Evaluating a defense against edge case backdoor attacks, on a language processing federated learning instance
Due to its decentralized nature, Federated Learning (FL) lends itself to adversarial attacks in the form of backdoors during training. The goal of a backdoor is to corrupt the performance of the trained model on specific sub-tasks (e.g., by classifying green cars as frogs). A range of FL backdoor attacks have been introduced in the literature, but also methods to defend against them, and it is currently an open question whether FL systems can be tailored to be robust against backdoors. In this work, we propose a new family of backdoor attacks, which we refer to as edge-case backdoors. An edge-case backdoor forces a model to misclasify on seemingly easy inputs that are however unlikely to be part of the training, or test data, i.e., they live on the tail of the input distribution. We explain how these edge-case backdoors can lead to unsavory failures and may have serious repercussions on fairness, and exhibit that with careful tuning at the side of the adversary, one can insert them across a range of machine learning tasks.

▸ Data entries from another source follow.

/-! ### The step -/

theorem exec_memoriesWf : ∀ c : Instr, ∃ u, exec c s = .next (settle u) ∧ u.memoriesWf
  | .registerWrite .. => ⟨_, rfl, registerWrite_memoriesWf h⟩
  | .hubTimeout .. => ⟨_, rfl, hubTimeout_memoriesWf h⟩
  | .rcExtremeRead .. => ⟨_, rfl, h.wordRead (fun _ hu => hu.extremeRead)⟩
  | .counterLowRead .. => ⟨_, rfl, h.readAt⟩
  | .nowNsRead => ⟨_, rfl, h.hostRead (fun _ hu => hu.nowRead)⟩
  | .gridTickLoRead => ⟨_, rfl, h.hostRead (fun _ hu => hu.gridTickRead)⟩
  | .ppsInNsRead => ⟨_, rfl, h.hostRead (fun _ hu => hu.ppsInRead)⟩
  | .ets0Read .. => ⟨_, rfl, h.hostRead (fun _ hu => hu.etsRead)⟩
  | .ucntLoRead .. => ⟨_, rfl, h.wordRead (fun _ hu => hu.ucntLow)⟩
  | .brdropLoRead .. => ⟨_, rfl, h.wordRead (fun _ hu => hu.brdropLow)⟩
  | .failLogRead .. => ⟨_, rfl, h.wordRead (fun _ hu => hu.failLogPop)⟩
  | .flapLogRead .. => ⟨_, rfl, h.wordRead (fun _ hu => hu.flapLogPop)⟩
  | .sigLogRead .. => ⟨_, rfl, h.wordRead (fun _ hu => hu.sigLogPop)⟩
  | .pnLogRead .. => ⟨_, rfl, h.wordRead (fun _ hu => hu.pnLogPop)⟩
  | .refLogRead => ⟨_, rfl, h.hostRead (fun _ hu => hu.refLogPop)⟩
  | .ledgerRead => ⟨_, rfl, h.hostRead (fun _ hu => hu.ledgerLatch)⟩
  | .gridEdge => ⟨_, rfl, gridEdge_memoriesWf h⟩
  | .seqScanVisit .. => ⟨_, rfl, seqScanVisit_memoriesWf h⟩
  | .localEdge .. => ⟨_, rfl, localEdge_memoriesWf h⟩
  | .headerAdmit .. => ⟨_, rfl, headerAdmit_memoriesWf h⟩
  | .headerDispatch .. => ⟨_, rfl, headerDispatch_memoriesWf h⟩
  | .microwordExecute .. => ⟨_, rfl, microwordExecute_memoriesWf h⟩
  | .watchdogAbort .. => ⟨_, rfl, watchdogAbort_memoriesWf h⟩
  | .routineEnd .. => ⟨_, rfl, routineEnd_memoriesWf h⟩
  | .resultRelease .. => ⟨_, rfl, resultRelease_memoriesWf h⟩
  | .learnRequest .. => ⟨_, rfl, learnRequest_memoriesWf h⟩
  | .agingVisit .. => ⟨_, rfl, agingVisit_memoriesWf h⟩
  | .signatureCheck .. => ⟨_, rfl, signatureCheck_memoriesWf h⟩
  | .handoffAccept .. => ⟨_, rfl, handoffAccept_memoriesWf h⟩
  | .bridgeSend .. => ⟨_, rfl, bridgeSend_memoriesWf h⟩
  | .bridgeCredit .. => ⟨_, rfl, bridgeCredit_memoriesWf h⟩
  | .peerMarkDown .. => ⟨_, rfl, peerMarkDown_memoriesWf h⟩
  | .bridgeReceiveBegin .. => ⟨_, rfl, bridgeReceiveBegin_memoriesWf h⟩
  | .bridgeReceiveEnd .. => ⟨_, rfl, bridgeReceiveEnd_memoriesWf h⟩
  | .bridgeAbandon .. => ⟨_, rfl, bridgeAbandon_memoriesWf h⟩
  | .spillMove .. => ⟨_, rfl, spillMove_memoriesWf h⟩
  | .spillWriteComplete .. => ⟨_, rfl, spillWriteComplete_memoriesWf h⟩
  | .stagePromote .. => ⟨_, rfl, stagePromote_memoriesWf h⟩
  | .returnRound .. => ⟨_, rfl, returnRound_memoriesWf h⟩
  | .spillReturn .. => ⟨_, rfl, spillReturn_memoriesWf h⟩
  | .txSelect .. => ⟨_, rfl, txSelect_memoriesWf h⟩
  | .frameTransmitEnd .. => ⟨_, rfl, frameTransmitEnd_memoriesWf h⟩
  | .txUnderrun .. => ⟨_, rfl, txUnderrun_memoriesWf h⟩
  | .frameReceive .. => ⟨_, rfl, frameReceive_memoriesWf h⟩
  | .tagResult .. => ⟨_, rfl, tagResult_memoriesWf h⟩
  | .fragmentReceive .. => ⟨_, rfl, fragmentReceive_memoriesWf h⟩
  | .inbandStatus .. => ⟨_, rfl, inbandStatus_memoriesWf h⟩
  | .linkFault .. => ⟨_, rfl, linkFault_memoriesWf h⟩
  | .linkUpQualified .. => ⟨_, rfl, linkUpQualified_memoriesWf h⟩
  | .linkDownQualified .. => ⟨_, rfl, linkDownQualified_memoriesWf h⟩
  | .holdExpiry .. => ⟨_, rfl, holdExpiry_memoriesWf h⟩
  | .portDisable .. => ⟨_, rfl, h.pcfgField⟩
  | .portEnable .. => ⟨_, rfl, h.pcfgField⟩
  | .fecWrite .. => ⟨_, rfl, h.pcfgField⟩
  | .mmVerify .. => ⟨_, rfl, mmVerify_memoriesWf h⟩
  | .rateWrite .. => ⟨_, rfl, h.wordWrite (fun _ hu => hu.rateWrite)⟩
  | .sdrefLoss .. => ⟨_, rfl, sdrefLoss_memoriesWf h⟩
  | .sdrefRestore .. => ⟨_, rfl, h.setFld⟩
  | .quadPllLock .. => ⟨_, rfl, quadPllLock_memoriesWf h⟩
  | .quadPllUnlock .. => ⟨_, rfl, h.quadPllLost⟩
  | .cdrLoss .. => ⟨_, rfl, h.cdrLost.linksTrack⟩
  | .mdioAddress .. => ⟨_, rfl, h.mdioCmd⟩
  | .mdioWrite .. => ⟨_, rfl, h.mdioCmd⟩
  | .mdioRead .. => ⟨_, rfl, h.mdioCmd⟩
  | .mdioReserved .. => ⟨_, rfl, h.mdioCmd⟩
  | .mdioDone .. => ⟨_, rfl, mdioDone_memoriesWf h⟩
  | .freqAdjWrite .. => ⟨_, rfl, h.hostWrite (fun _ hu => hu.freqAdjWrite)⟩
  | .timeSet => ⟨_, rfl, h.hostWrite (fun _ hu => hu.timeSetCmd)⟩
  | .timeAdjust .. => ⟨_, rfl, h.hostWrite (fun _ hu => hu.timeAdjustCmd)⟩
  | .gridEnWrite .. => ⟨_, rfl, h.hostWrite (fun _ hu => hu.timeCtrlWrite)⟩
  | .timeRefLoss => ⟨_, rfl, timeRefLoss_memoriesWf h⟩
  | .timePllUnlock => ⟨_, rfl, timePllUnlock_memoriesWf h⟩
  | .timeValid => ⟨_, rfl, timeValid_memoriesWf h⟩
  | .ppsInCapture .. => ⟨_, rfl, ppsInCapture_memoriesWf h⟩
  | .ppsOutRise => ⟨_, rfl, ppsOutRise_memoriesWf h⟩
  | .ppsOutFall => ⟨_, rfl, ppsOutFall_memoriesWf h⟩
  | .scrubRead .. => ⟨_, rfl, scrubRead_memoriesWf h⟩
  | .twInsert .. => ⟨_, rfl, twInsert_memoriesWf h⟩
  | .twDelete .. => ⟨_, rfl, twDelete_memoriesWf h⟩
  | .twSearch .. => ⟨_, rfl, twSearch_memoriesWf h⟩
  | .twRead .. => ⟨_, rfl, twRead_memoriesWf h⟩
  | .twWrite .. => ⟨_, rfl, twWriteEntry_memoriesWf h⟩
  | .twBadOp .. => ⟨_, rfl, twBadOp_memoriesWf h⟩
  | .keySlotLoad .. => ⟨_, rfl, keySlotLoad_memoriesWf h⟩
  | .keySlotZero .. => ⟨_, rfl, keySlotZero_memoriesWf h⟩
  | .seedWrite .. => ⟨_, rfl, h.wordWrite (fun _ hu => hu.seedWrite)⟩
  | .swapRequest .. => ⟨_, rfl, h.wordWrite (fun _ hu => hu.swapRequest)⟩
  | .rtclassWrite .. => ⟨_, rfl, h.wordWrite (fun _ hu => hu.rtclassWrite)⟩
  | .flapEnWrite .. => ⟨_, rfl, h.wordWrite (fun _ hu => hu.lcfgFdbWrite)⟩
  | .agecfgWrite .. => ⟨_, rfl, h.wordWrite (fun _ hu => hu.agecfgWrite)⟩
  | .searchFirst .. => ⟨_, rfl, searchFirst_memoriesWf h⟩
  | .searchNext .. => ⟨_, rfl, searchNext_memoriesWf h⟩
  | .searchFlush .. => ⟨_, rfl, searchFlush_memoriesWf h⟩
  | .searchReserved .. => ⟨_, rfl, searchReserved_memoriesWf h⟩
  | .searchDone .. => ⟨_, rfl, h.searchFinal.hubRelease⟩
  | .poolStart .. => ⟨_, rfl, h.wordWrite (fun _ hu => hu.poolStart)⟩
  | .poolBuildDone .. => ⟨_, rfl, h.poolBuilt.goCheck⟩
  | .allocAnswer .. => ⟨_, rfl, h.allocClock.onBuf.each (fun _ _ hu => hu.deliver)⟩
  | .holderRelease .. => ⟨_, rfl, holderRelease_memoriesWf h⟩
  | .freeListError .. => ⟨_, rfl, h.listError⟩
  | .listRebuildDone .. => ⟨_, rfl, h.listRebuilt⟩
  | .bufferDataUe .. => ⟨_, rfl, bufferDataUe_memoriesWf h⟩
  | .bufferHeaderUe .. => ⟨_, rfl, bufferHeaderUe_memoriesWf h⟩
  | .ownResWrite .. => ⟨_, rfl, h.wordWrite (fun _ hu => hu.ownResWrite)⟩
  | .ownDescWrite .. => ⟨_, rfl, h.wordWrite (fun _ hu => hu.ownDescWrite)⟩
  | .mboxAlloc .. => ⟨_, rfl, mboxAlloc_memoriesWf h⟩
  | .mboxFree .. => ⟨_, rfl, mboxFree_memoriesWf h⟩
  | .mboxAddref .. => ⟨_, rfl, mboxAddref_memoriesWf h⟩
  | .mboxReadhdr .. => ⟨_, rfl, mboxReadhdr_memoriesWf h⟩
  | .mboxReclaim .. => ⟨_, rfl, mboxReclaim_memoriesWf h⟩
  | .mboxBadOp .. => ⟨_, rfl, mboxBadOp_memoriesWf h⟩
  | .dfreeLogClear .. => ⟨_, rfl, h.wordWrite (fun _ hu => hu.dfreeClear)⟩
  | .bufferWindowAccess .. => ⟨_, rfl, bufferWindowAccess_memoriesWf h⟩
  | .mirrWrite .. => ⟨_, rfl, h.hostWrite (fun _ hu => hu.mirrWrite)⟩
  | .gateEntryBegin .. => ⟨_, rfl, gateEntryBegin_memoriesWf h⟩
  | .holdAssert .. => ⟨_, rfl, holdAssert_memoriesWf h⟩
  | .configChangeRequest .. => ⟨_, rfl, h.wordWrite (fun _ hu => hu.gctrlWrite.sagPlanPort.gateFollow)⟩
  | .configChangeComplete .. => ⟨_, rfl, configChangeComplete_memoriesWf h⟩
  | .gclHiWrite .. => ⟨_, rfl, h.wordWrite (fun _ hu => hu.gclHiWrite)⟩
  | .gclLoRead .. => ⟨_, rfl, h.wordRead (fun _ hu => hu.gclLoRead)⟩
  | .gclHiRead .. => ⟨_, rfl, h.wordRead (fun _ hu => hu.gclHiRead)⟩
  | .sqRead .. => ⟨_, rfl, sqRead_memoriesWf h⟩
  | .sqWrite .. => ⟨_, rfl, sqWrite_memoriesWf h⟩
  | .sqReset .. => ⟨_, rfl, sqReset_memoriesWf h⟩
  | .sqBadOp .. => ⟨_, rfl, sqBadOp_memoriesWf h⟩
  | .watchTest .. => ⟨_, rfl, watchTest_memoriesWf h⟩
  | .watchCfgWrite .. => ⟨_, rfl, h.wordWrite (fun _ hu => hu.watchCfgWrite)⟩
  | .teamRailFall .. => ⟨_, rfl, h.failHalf.teamFail⟩
  | .sharedRailFall => ⟨_, rfl, sharedRailFall_memoriesWf h⟩
  | .teamPllUnlock .. => ⟨_, rfl, teamPllUnlock_memoriesWf h⟩
  | .jqTailWrite .. => ⟨_, rfl, h.wordWrite (fun _ hu => hu.jqTail)⟩
  | .jobCtr .. => ⟨_, rfl, jobCtr_memoriesWf h⟩
  | .jobCbcEnc .. => ⟨_, rfl, jobCbcEnc_memoriesWf h⟩
  | .jobCbcDec .. => ⟨_, rfl, jobCbcDec_memoriesWf h⟩
  | .jobCfbEnc .. => ⟨_, rfl, jobCfbEnc_memoriesWf h⟩
  | .jobCfbDec .. => ⟨_, rfl, jobCfbDec_memoriesWf h⟩
  | .jobGcmEnc .. => ⟨_, rfl, jobGcmEnc_memoriesWf h⟩
  | .jobGcmDec .. => ⟨_, rfl, jobGcmDec_memoriesWf h⟩
  | .jobGmacGen .. => ⟨_, rfl, jobGmacGen_memoriesWf h⟩
  | .jobGmacVer .. => ⟨_, rfl, jobGmacVer_memoriesWf h⟩
  | .jobCmacGen .. => ⟨_, rfl, jobCmacGen_memoriesWf h⟩
  | .jobCmacVer .. => ⟨_, rfl, jobCmacVer_memoriesWf h⟩
  | .jobNop .. => ⟨_, rfl, jobNop_memoriesWf h⟩
  | .jobBadOp .. => ⟨_, rfl, jobBadOp_memoriesWf h⟩
  | .jobDmaError .. => ⟨_, rfl, jobDmaError_memoriesWf h⟩
  | .jqEnable .. => ⟨_, rfl, h.wordWrite (fun _ hu => hu.jqCfg)⟩
  | .katStart .. => ⟨_, rfl, h.wordWrite (fun _ hu => hu.cctrl)⟩
  | .katDone .. => ⟨_, rfl, katDone_memoriesWf h⟩
  | .hbmRefresh .. => ⟨_, rfl, hbmRefresh_memoriesWf h⟩
  | .retryWindowExit .. => ⟨_, rfl, retryWindowExit_memoriesWf h⟩
  | .parityAlert .. => ⟨_, rfl, parityAlert_memoriesWf h⟩
  | .hbmEccError .. => ⟨_, rfl, hbmEccError_memoriesWf h⟩
  | .trainingStart .. => ⟨_, rfl, trainingStart_memoriesWf h⟩
  | .trainingStepDone .. => ⟨_, rfl, trainingStepDone_memoriesWf h⟩
  | .chRetrainCmd .. => ⟨_, rfl, h.wordWrite (fun _ hu => hu.chCmdWrite)⟩
  | .tempRetrain .. => ⟨_, rfl, tempRetrain_memoriesWf h⟩
  | .stackTempHigh .. => ⟨_, rfl, h.setStackTemp⟩
  | .freqRequest .. => ⟨_, rfl, h.hostWrite (fun _ hu => hu.freqCtrlWrite)⟩
  | .freqChangeDone => ⟨_, rfl, freqChangeDone_memoriesWf h⟩
  | .halfFailed .. => ⟨_, rfl, halfFailed_memoriesWf h⟩
  | .imageArm .. => ⟨_, rfl, h.wordWrite (fun _ hu => hu.imgCtrlWrite)⟩
  | .imageCopyDone .. => ⟨_, rfl, imageCopyDone_memoriesWf h⟩
  | .imageDisarm .. => ⟨_, rfl, h.wordWrite (fun _ hu => hu.imgCtrlWrite)⟩
  | .domainRequestOn .. => ⟨_, rfl, h.dctrlCommand⟩
  | .domainRequestNap .. => ⟨_, rfl, h.dctrlCommand⟩
  | .domainRequestOff .. => ⟨_, rfl, h.dctrlCommand⟩
  | .domainTransitionDone .. => ⟨_, rfl, domainTransitionDone_memoriesWf h⟩
  | .wakeEvent .. => ⟨_, rfl, wakeEvent_memoriesWf h⟩
  | .wakeTimeout .. => ⟨_, rfl, wakeTimeout_memoriesWf h⟩
  | .domainIdleEntry .. => ⟨_, rfl, domainIdleEntry_memoriesWf h⟩
  | .domainIdleExit .. => ⟨_, rfl, domainIdleExit_memoriesWf h⟩
  | .clkSelect .. => ⟨_, rfl, h.hostWrite (fun _ hu => hu.plainWrite)⟩
  | .teamPllLock .. => ⟨_, rfl, teamPllLock_memoriesWf h⟩
  | .teamPllTimeout .. => ⟨_, rfl, teamPllTimeout_memoriesWf h⟩
  | .devRequestRun => ⟨_, rfl, devRequestRun_memoriesWf h⟩
  | .devRequestDoze => ⟨_, rfl, devRequestDoze_memoriesWf h⟩
  | .devRequestAnneal => ⟨_, rfl, devRequestAnneal_memoriesWf h⟩
  | .devRequestReserved => ⟨_, rfl, devRequestReserved_memoriesWf h⟩
  | .dozeDrainEnd => ⟨_, rfl, dozeDrainEnd_memoriesWf h⟩
  | .deviceTransitionDone => ⟨_, rfl, deviceTransitionDone_memoriesWf h⟩
  | .hostWake => ⟨_, rfl, h.hostWrite (fun _ hu => hu.wakeCmdWrite)⟩
  | .pinWake => ⟨_, rfl, h.wakeFrom⟩
  | .timeAlarm => ⟨_, rfl, timeAlarm_memoriesWf h⟩
  | .hbmAutoIdle => ⟨_, rfl, hbmAutoIdle_memoriesWf h⟩
  | .sagGate .. => ⟨_, rfl, sagGate_memoriesWf h⟩
  | .sagWake .. => ⟨_, rfl, sagWake_memoriesWf h⟩
  | .sliceWakeFail .. => ⟨_, rfl, sliceWakeFail_memoriesWf h⟩
  | .sliceWakeRetry .. => ⟨_, rfl, sliceWakeRetry_memoriesWf h⟩
  | .lehrHold .. => ⟨_, rfl, h.hostWrite (fun _ hu => hu.lctrlWrite)⟩
  | .lehrLoad .. => ⟨_, rfl, h.hostWrite (fun _ hu => hu.lctrlWrite)⟩
  | .lehrInvalidate .. => ⟨_, rfl, h.hostWrite (fun _ hu => hu.lctrlWrite)⟩
  | .lehrScrub .. => ⟨_, rfl, lehrScrub_memoriesWf h⟩
  | .lehrWindowAccess .. => ⟨_, rfl, lehrWindowAccess_memoriesWf h⟩
  | .ledgerPeriodEnd .. => ⟨_, rfl, ledgerPeriodEnd_memoriesWf h⟩
  | .coldStart .. => ⟨_, rfl, coldStart_memoriesWf h⟩
  | .aonSupplyLoss => ⟨_, rfl, h.coldReset⟩
  | .resetPin => ⟨_, rfl, h.fullReset.withPins⟩
  | .fullResetRelease => ⟨_, rfl, fullResetRelease_memoriesWf h⟩
  | .firmwareVerifyDone .. => ⟨_, rfl, firmwareVerifyDone_memoriesWf h⟩
  | .selftestDone .. => ⟨_, rfl, selftestDone_memoriesWf h⟩
  | .hbmInitDone .. => ⟨_, rfl, hbmInitDone_memoriesWf h⟩
  | .patchLoadDone .. => ⟨_, rfl, patchLoadDone_memoriesWf h⟩
  | .restoreDone .. => ⟨_, rfl, restoreDone_memoriesWf h⟩
  | .bootGo => ⟨_, rfl, h.bootCommand⟩
  | .bootReset => ⟨_, rfl, h.bootCommand⟩
  | .wdogKick => ⟨_, rfl, h.bootCommand⟩
  | .svnCommit => ⟨_, rfl, h.bootCommand⟩
  | .keyRevoke .. => ⟨_, rfl, h.bootCommand⟩
  | .bootCmdBad .. => ⟨_, rfl, bootCmdBad_memoriesWf h⟩
  | .bcfgWrite .. => ⟨_, rfl, h.hostWrite (fun _ hu => hu.bcfgWrite)⟩
  | .watchdogWarn => ⟨_, rfl, watchdogWarn_memoriesWf h⟩
  | .watchdogExpiry => ⟨_, rfl, watchdogExpiry_memoriesWf h⟩
  | .wedgeDetect .. => ⟨_, rfl, wedgeDetect_memoriesWf h⟩
  | .flashRead .. => ⟨_, rfl, h.flCommand⟩
  | .flashProgram .. => ⟨_, rfl, h.flCommand⟩
  | .flashErase .. => ⟨_, rfl, h.flCommand⟩
  | .flashBadOp .. => ⟨_, rfl, h.flCommand⟩
  | .hostInterfaceReset .. => ⟨_, rfl, hostInterfaceReset_memoriesWf h⟩
  | .pciPowerState .. => ⟨_, rfl, pciPowerState_memoriesWf h⟩
  | .intForceWrite .. => ⟨_, rfl, intForceWrite_memoriesWf h⟩
  | .vecEoi .. => ⟨_, rfl, h.hostWrite (fun _ hu => hu.vecEoi)⟩
  | .msixUnmask .. => ⟨_, rfl, msixUnmask_memoriesWf h⟩
  | .pageSnap .. => ⟨_, rfl, pageSnap_memoriesWf h⟩
  | .pageCounterClear .. => ⟨_, rfl, pageCounterClear_memoriesWf h⟩
  | .deviceSnap => ⟨_, rfl, h.hostWrite (fun _ hu => hu.snapAll)⟩
  | .withholdRelease .. => ⟨_, rfl, withholdRelease_memoriesWf h⟩
  | .txDescriptorFetch .. => ⟨_, rfl, txDescriptorFetch_memoriesWf h⟩
  | .rxFrameWrite .. => ⟨_, rfl, rxFrameWrite_memoriesWf h⟩
  | .irqCoalesceEnd .. => ⟨_, rfl, irqCoalesceEnd_memoriesWf h⟩
  | .ringEnable .. => ⟨_, rfl, h.bar2 (fun _ hu => hu.ringCfg)⟩
  | .ringDisable .. => ⟨_, rfl, h.bar2 (fun _ hu => hu.ringCfg)⟩
  | .ringDmaError .. => ⟨_, rfl, ringDmaError_memoriesWf h⟩
  | .i2cRead .. => ⟨_, rfl, h.i2c (fun _ hu => hu.readAt)⟩
  | .i2cWrite .. => ⟨_, rfl, i2cWrite_memoriesWf h⟩
  | .i2cWake .. => ⟨_, rfl, h.i2c (fun _ hu => hu.wakeFrom)⟩
  | .i2cReset .. => ⟨_, rfl, h.i2c (fun _ hu => hu.fullReset)⟩
  | .i2cStatus .. => ⟨_, rfl, h.i2c (fun _ hu => hu.romSeen.withResp)⟩
  | .i2cBadCommand .. => ⟨_, rfl, h⟩
  | .gpioEdge .. => ⟨_, rfl, gpioEdge_memoriesWf h⟩
  | .thermalTrip .. => ⟨_, rfl, h.sense⟩
  | .thermalTripRelease .. => ⟨_, rfl, h.sense⟩
  | .flashDone .. => ⟨_, rfl, flashDone_memoriesWf h⟩
  | .fuseBurnDone .. => ⟨_, rfl, fuseBurnDone_memoriesWf h⟩
  | .mboxDone .. => ⟨_, rfl, h.mboxFinal.hubRelease⟩
  | .hbmSupplyLoss => ⟨_, rfl, h.withPins.each (fun _ _ hu => .ite hu.onHalf.setFld.raise hu.onHalf)⟩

Tested stable depdencises:
- nltk 3.8.1
- numpy 1.24.4
- pandas 2.0.3
- PyYAML 6.0.1
- scipy 1.10.1
- torch 2.1.2+cu121
- torchtext 0.16.2
The main script is ./fl_runner.py, to run various experiments like defenses, edge case vs non-edge case, we provide separate scripts which can run different hyper-parameter settings either sequentially or in parallel depending on the resource availability. Following is detailed description on the configuration parameters which need to be set appropriately for each experiment.
To run fl_runner.py please use the following command
python fl_runner.py --config <config file path>
Please refer to file ./fl-configs/fl-conf-ag_news-backdoor.yaml for detailed description of configuration parameters.